The ongoing row in the United Kingdom over celebrity superinjunctions has taken a turn for the strange, as Twitter users have used the social platform to blurt out the details that aforementioned celebrities paid so dearly to protect. What began with a rogue account revealing the sordid deeds of unscrupulous UK celebs has quickly escalated into legions of users flouting the law by posting the details on their own accounts as a protest against the state of national privacy laws.

So-called “superinjunctions” – the granting of which prevents the press from even reporting that an injunction exists, let alone the people involved – are under increasing criticism in the UK as a means for the wealthy to guard against publication of the details of their bad behaviour. However the reporting of the story and the subsequent Twitter protests have led to a bizarre situation where media can report that superinjunctions exist and that lots of people are talking about them, but still cannot name the people involved or even the names of the Twitter accounts that revealed the information.

The critical mass of injunction-breakers on Twitter has now seen one of the unmentionable celebrities taking legal action against “Twitter Inc and persons unknown” – however the fact that Twitter has no physical presence in the UK would seem to render such actions fairly futile.

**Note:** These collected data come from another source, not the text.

/-- 93_implementation_defined.md U4: no result depends on the gaps drawn, nor on the trace of the commands before; the command
adds the same events, gaps left out. -/
def Obligations.GapsNeverAffectAResult : Prop :=
  ∀ (i : Instr) (s : State) (g : Nat) (tr : List PadEvent),
    ∃ (t t' : State) (ev : List PadEvent),
      exec i s = .next t ∧ exec i { s with gapDraws := g, trace := tr } = .next t' ∧
      t' = { t with gapDraws := t'.gapDraws, trace := t'.trace } ∧
      t.padTrace = s.padTrace ++ ev ∧ t'.padTrace = dropGaps tr ++ ev

/-- 00_scope.md R5, 60_exceptions.md R213: a command on one instance is that instance's own step and changes no other one; steps of two
instances may come in either order, with the same outcome. -/
def Obligations.InstancesAreIndependent : Prop :=
  (∀ (k : Nat) (sys sys' : Instances), stepInstance k sys = some sys' →
    sys'.length = sys.length ∧ (∀ j, j ≠ k → sys'[j]? = sys[j]?) ∧
    (∃ s t : State, sys[k]? = some s ∧ step s = .next t ∧ sys'[k]? = some t)) ∧
  (∀ (j k : Nat) (sys a b : Instances), j ≠ k → stepInstance j sys = some a → stepInstance k a = some b →
    ∃ a' : Instances, stepInstance k sys = some a' ∧ stepInstance j a' = some b)

/-- 60_exceptions.md R213, 00_scope.md R5: every instance starts in the reset state on a line of its own; any of them may be reset,
together or separately, and the others stay as they are; steps and resets leave each instance on its line. The line as a field
that selects the free values is the model's (log 16). -/
def Obligations.InstancesStartAndResetOnTheirOwnLines : Prop :=
  (∀ n k : Nat, k < n → (Instances.start n)[k]? = some { State.reset with line := k }) ∧
  (∀ n : Nat, (Instances.start n).length = n ∧ (Instances.start n).wf) ∧
  (∀ (ks : List Nat) (sys : Instances), (resetInstances ks sys).length = sys.length ∧
    (∀ k, k ∉ ks → (resetInstances ks sys)[k]? = sys[k]?) ∧
    (∀ k ∈ ks, (resetInstances ks sys)[k]? = sys[k]?.map State.hwReset)) ∧
  (∀ (ks : List Nat) (sys : Instances), sys.wf → (resetInstances ks sys).wf) ∧
  (∀ (k : Nat) (sys sys' : Instances), sys.wf → stepInstance k sys = some sys' → sys'.wf)
end

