-- ==== Sys2Proof/Laws/Line.lean ====
section
/-! SUPPORT. One lemma per micro-operation of the line: everything it can do. `LineRun` is the shape they all have. -/

namespace Sys2Proof.Machine

@[simp] theorem wireEvents_nil : wireEvents [] = [] := rfl
@[simp] theorem wireEvents_cons (x : WireItem) (l : List WireItem) : wireEvents (x :: l) = x.events ++ wireEvents l := by
  simp [wireEvents]
@[simp] theorem wireEvents_append (l m : List WireItem) : wireEvents (l ++ m) = wireEvents l ++ wireEvents m := by
  simp [wireEvents]

/-- Is the shape a gap? -/
def WireItem.isGap : WireItem → Bool
  | .gap _ => true
  | .wslot _ | .rslot _ | .resetPulse _ _ _ | .resetGiveUp _ | .release _ => false

/-- The shapes without the gaps. -/
def noGaps (l : List WireItem) : List WireItem := l.filter fun x => !x.isGap

@[simp] theorem noGaps_append (l m : List WireItem) : noGaps (l ++ m) = noGaps l ++ noGaps m := by simp [noGaps]
@[simp] theorem noGaps_nil : noGaps [] = [] := rfl
@[simp] theorem noGaps_gap (g : Nat) (l : List WireItem) : noGaps (.gap g :: l) = noGaps l := rfl
@[simp] theorem noGaps_wslot (v : Bit) (l : List WireItem) : noGaps (.wslot v :: l) = .wslot v :: noGaps l := rfl
@[simp] theorem noGaps_rslot (v : Bit) (l : List WireItem) : noGaps (.rslot v :: l) = .rslot v :: noGaps l := rfl
@[simp] theorem noGaps_release (v : Bit) (l : List WireItem) : noGaps (.release v :: l) = .release v :: noGaps l := rfl

@[simp] theorem dropGaps_append (l m : List PadEvent) : dropGaps (l ++ m) = dropGaps l ++ dropGaps m := by simp [dropGaps]

@[simp] theorem duration_append (l m : List PadEvent) : duration (l ++ m) = duration l + duration m := by simp [duration]

/-- The duration of a trace is that of the trace with the gaps left out. -/
theorem duration_dropGaps (l : List PadEvent) : duration (dropGaps l) = duration l := by
  induction l with
  | nil => rfl
  | cons e l ih => cases e <;> simp_all [duration, dropGaps, PadEvent.isGap, PadEvent.micros]

theorem dropGaps_lowPolls (k : Nat) : dropGaps (lowPolls k) = lowPolls k := by
  induction k with
  | zero => rfl
  | succ k ih => simpa [lowPolls, dropGaps, PadEvent.isGap] using ih

theorem dropGaps_events (x : WireItem) : dropGaps x.events = if x.isGap then [] else x.events := by
  cases x with
  | wslot v => cases v <;> rfl
  | rslot v => rfl
  | resetPulse o k v =>
    simp only [WireItem.events, dropGaps_append, dropGaps_lowPolls, WireItem.isGap]
    simp [dropGaps, PadEvent.isGap]
  | resetGiveUp o =>
    simp only [WireItem.events, dropGaps_append, dropGaps_lowPolls, WireItem.isGap]
    simp [dropGaps, PadEvent.isGap]
  | release o => rfl
  | gap g => rfl

/-- Leaving the gaps out of the events or out of the shapes is the same. -/
theorem dropGaps_wireEvents (l : List WireItem) : dropGaps (wireEvents l) = wireEvents (noGaps l) := by
  induction l with
  | nil => rfl
  | cons x l ih =>
    rw [wireEvents_cons, dropGaps_append, dropGaps_events, ih]
    cases h : x.isGap <;> simp [noGaps, h]

/-- The driver outputs after a shape (40_bus_line_driver.md R125). -/
def WireItem.driverAfter (d : Bit × Bit) : WireItem → Bit × Bit
  | .wslot _ => (true, true)
  | .rslot _ => (false, false)
  | .resetPulse _ _ _ => (false, false)
  | .resetGiveUp out => (false, out)
  | .release out => (false, out)
  | .gap _ => d

/-- t is s after line activity: n answers used up, the shapes shown, the driver left as the last of them leaves it; nothing
else of the state changes. -/
structure LineRun (s t : State) (n : Nat) (items : List WireItem) : Prop where
  eq : t = { s.consume n with
    oe := t.oe, out := t.out, trace := s.trace ++ wireEvents items, gapDraws := t.gapDraws }
  legal : ∀ x ∈ items, x.legal = true
  driver : (t.oe, t.out) = items.foldl WireItem.driverAfter (s.oe, s.out)

theorem LineRun.refl (s : State) : LineRun s s 0 [] := ⟨by simp, by simp, rfl⟩

theorem LineRun.trans {s t u : State} {m n : Nat} {k l : List WireItem} (h1 : LineRun s t m k) (h2 : LineRun t u n l) :
    LineRun s u (m + n) (k ++ l) := by
  refine ⟨?_, fun x hx => ?_, ?_⟩
  · have e2 := h2.eq
    rw [h1.eq] at e2
    rw [e2, ← consume_consume]
    simp [State.consume]
  · rcases List.mem_append.mp hx with h | h
    · exact h1.legal x h
    · exact h2.legal x h
  · rw [List.foldl_append, ← h1.driver, h2.driver]

theorem LineRun.trace {s t : State} {n : Nat} {l : List WireItem} (h : LineRun s t n l) :
    t.trace = s.trace ++ wireEvents l := by rw [h.eq]

theorem LineRun.trace_grows {s t : State} {n : Nat} {l : List WireItem} (h : LineRun s t n l) : s.trace <+: t.trace :=
  ⟨wireEvents l, h.trace.symm⟩

theorem LineRun.padTrace {s t : State} {n : Nat} {l : List WireItem} (h : LineRun s t n l) :
    t.padTrace = s.padTrace ++ wireEvents (noGaps l) := by
  simp [State.padTrace, h.trace, dropGaps_wireEvents]

theorem LineRun.answer {s t : State} {n : Nat} {l : List WireItem} (h : LineRun s t n l) (k : Nat) :
    t.answer k = s.answer (n + k) := by
  rw [← consume_answer]
  apply answer_congr <;> rw [h.eq]

/-- Line activity reads neither `rom` nor `LFD`, so it is the same activity with those changed before and after. -/
theorem LineRun.withSearch {s t : State} {n : Nat} {l : List WireItem} (h : LineRun s t n l) (r : Vector Byte 8)
    (f : BitVec 4) : LineRun { s with rom := r, lfd := f } { t with rom := r, lfd := f } n l := by
  refine ⟨?_, h.legal, h.driver⟩
  conv_lhs => rw [h.eq]
  rfl

/-- `GAP`. -/
theorem gap_run (s : State) : LineRun s s.gap 0 [.gap (Config.freeGap s.line s.gapDraws)] :=
  ⟨by simp [State.gap, State.emit, WireItem.events], by simp [WireItem.legal], rfl⟩

/-- A gap before every section but the first of its kind. -/
theorem gapUnless_run (c : Prop) [Decidable c] (s : State) :
    ∃ items, LineRun s (if c then s else s.gap) 0 items ∧ noGaps items = [] := by
  by_cases h : c
  · exact ⟨[], by simpa [h] using LineRun.refl s, rfl⟩
  · exact ⟨_, by simpa [h] using gap_run s, rfl⟩

/-- `Drive(0, out)` outside a section (R108, R116). -/
theorem release_run (s : State) (o : Bit) : LineRun s (s.drive false o) 0 [.release o] :=
  ⟨by simp [State.drive, State.emit, WireItem.events], by simp [WireItem.legal], rfl⟩

/-- `op_wbit` (R102). -/
theorem opWbit_eq (v : Bit) (s : State) :
    opWbit v s = { s with oe := true, out := true, trace := s.trace ++ (WireItem.wslot v).events } := by
  cases v <;>
    simp [opWbit, State.sectBegin, State.sectEnd, State.drive, State.wait, State.emit, WireItem.events, Config.params]

theorem opWbit_run (v : Bit) (s : State) : LineRun s (opWbit v s) 0 [.wslot v] :=
  ⟨by simp [opWbit_eq], by simp [WireItem.legal], by simp [opWbit_eq, WireItem.driverAfter]⟩

/-- `op_rbit` (R103). -/
theorem opRbit_eq (s : State) :
    opRbit s = (s.answer 0, { s.consume 1 with
      oe := false, out := false, trace := s.trace ++ (WireItem.rslot (s.answer 0)).events }) := by
  simp [opRbit, State.sample, State.sectBegin, State.sectEnd, State.drive, State.wait, State.emit, State.consume,
    State.answer, WireItem.events, Config.params]

theorem opRbit_fst (s : State) : (opRbit s).1 = s.answer 0 := by rw [opRbit_eq]

theorem opRbit_run (s : State) : LineRun s (opRbit s).2 1 [.rslot (s.answer 0)] :=
  ⟨by simp [opRbit_eq], by simp [WireItem.legal], by simp [opRbit_eq, WireItem.driverAfter]⟩

/-- The poll finds the line high at sample k (R101). -/
theorem resetPoll_high (n k : Nat) (s : State) (hk : k < n) (hlow : ∀ i < k, s.answer i = false) (hhigh : s.answer k = true) :
    resetPoll n s = (true, { s.consume (k + 1) with
      trace := s.trace ++ lowPolls k ++ [PadEvent.wait 2, .sample true] }) := by
  induction n generalizing k s with
  | zero => omega
  | succ n ih =>
    unfold resetPoll
    cases k with
    | zero =>
      have h0 : (s.wait Config.params.resetPollUs).answer 0 = true := hhigh
      simp only [State.sample, h0, if_true]
      simp [State.wait, State.emit, State.consume, lowPolls, Config.params]
    | succ k =>
      have h0 : (s.wait Config.params.resetPollUs).answer 0 = false := hlow 0 (by omega)
      simp only [State.sample, h0, Bool.false_eq_true, if_false]
      have ha : ∀ i, (((s.wait Config.params.resetPollUs).consume 1).emit (.sample false)).answer i = s.answer (1 + i) := by
        intro i
        rw [← consume_answer]
        exact answer_congr rfl rfl rfl i
      rw [ih k _ (by omega) (fun i hi => by rw [ha]; exact hlow _ (by omega))
        (by rw [ha, Nat.add_comm]; exact hhigh)]
      have hc := consume_consume s 1 (k + 1)
      rw [show k + 1 + 1 = 1 + (k + 1) by omega, ← hc]
      simp [State.wait, State.emit, State.consume, lowPolls, Config.params]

Lawyer Mark Stephens, who represented Julian Assange during his extradition hearing in London, told the Guardian

“This is not only scraping the bottom of the barrel, this is beneath the barrel. This [injunction] information is already available on servers outside of this jurisdiction and on website outside this jurisdiction.

“You would have to be a moron in a hurry to suggest to this footballer that he throw good money and publicly excoriate himself yet further.”

A BBC survey conducted over the weekend revealed that a good percentage of the public already know the most high-profile celebrity (A popular football player) attempting to protect themselves, almost universally citing Twitter as the source.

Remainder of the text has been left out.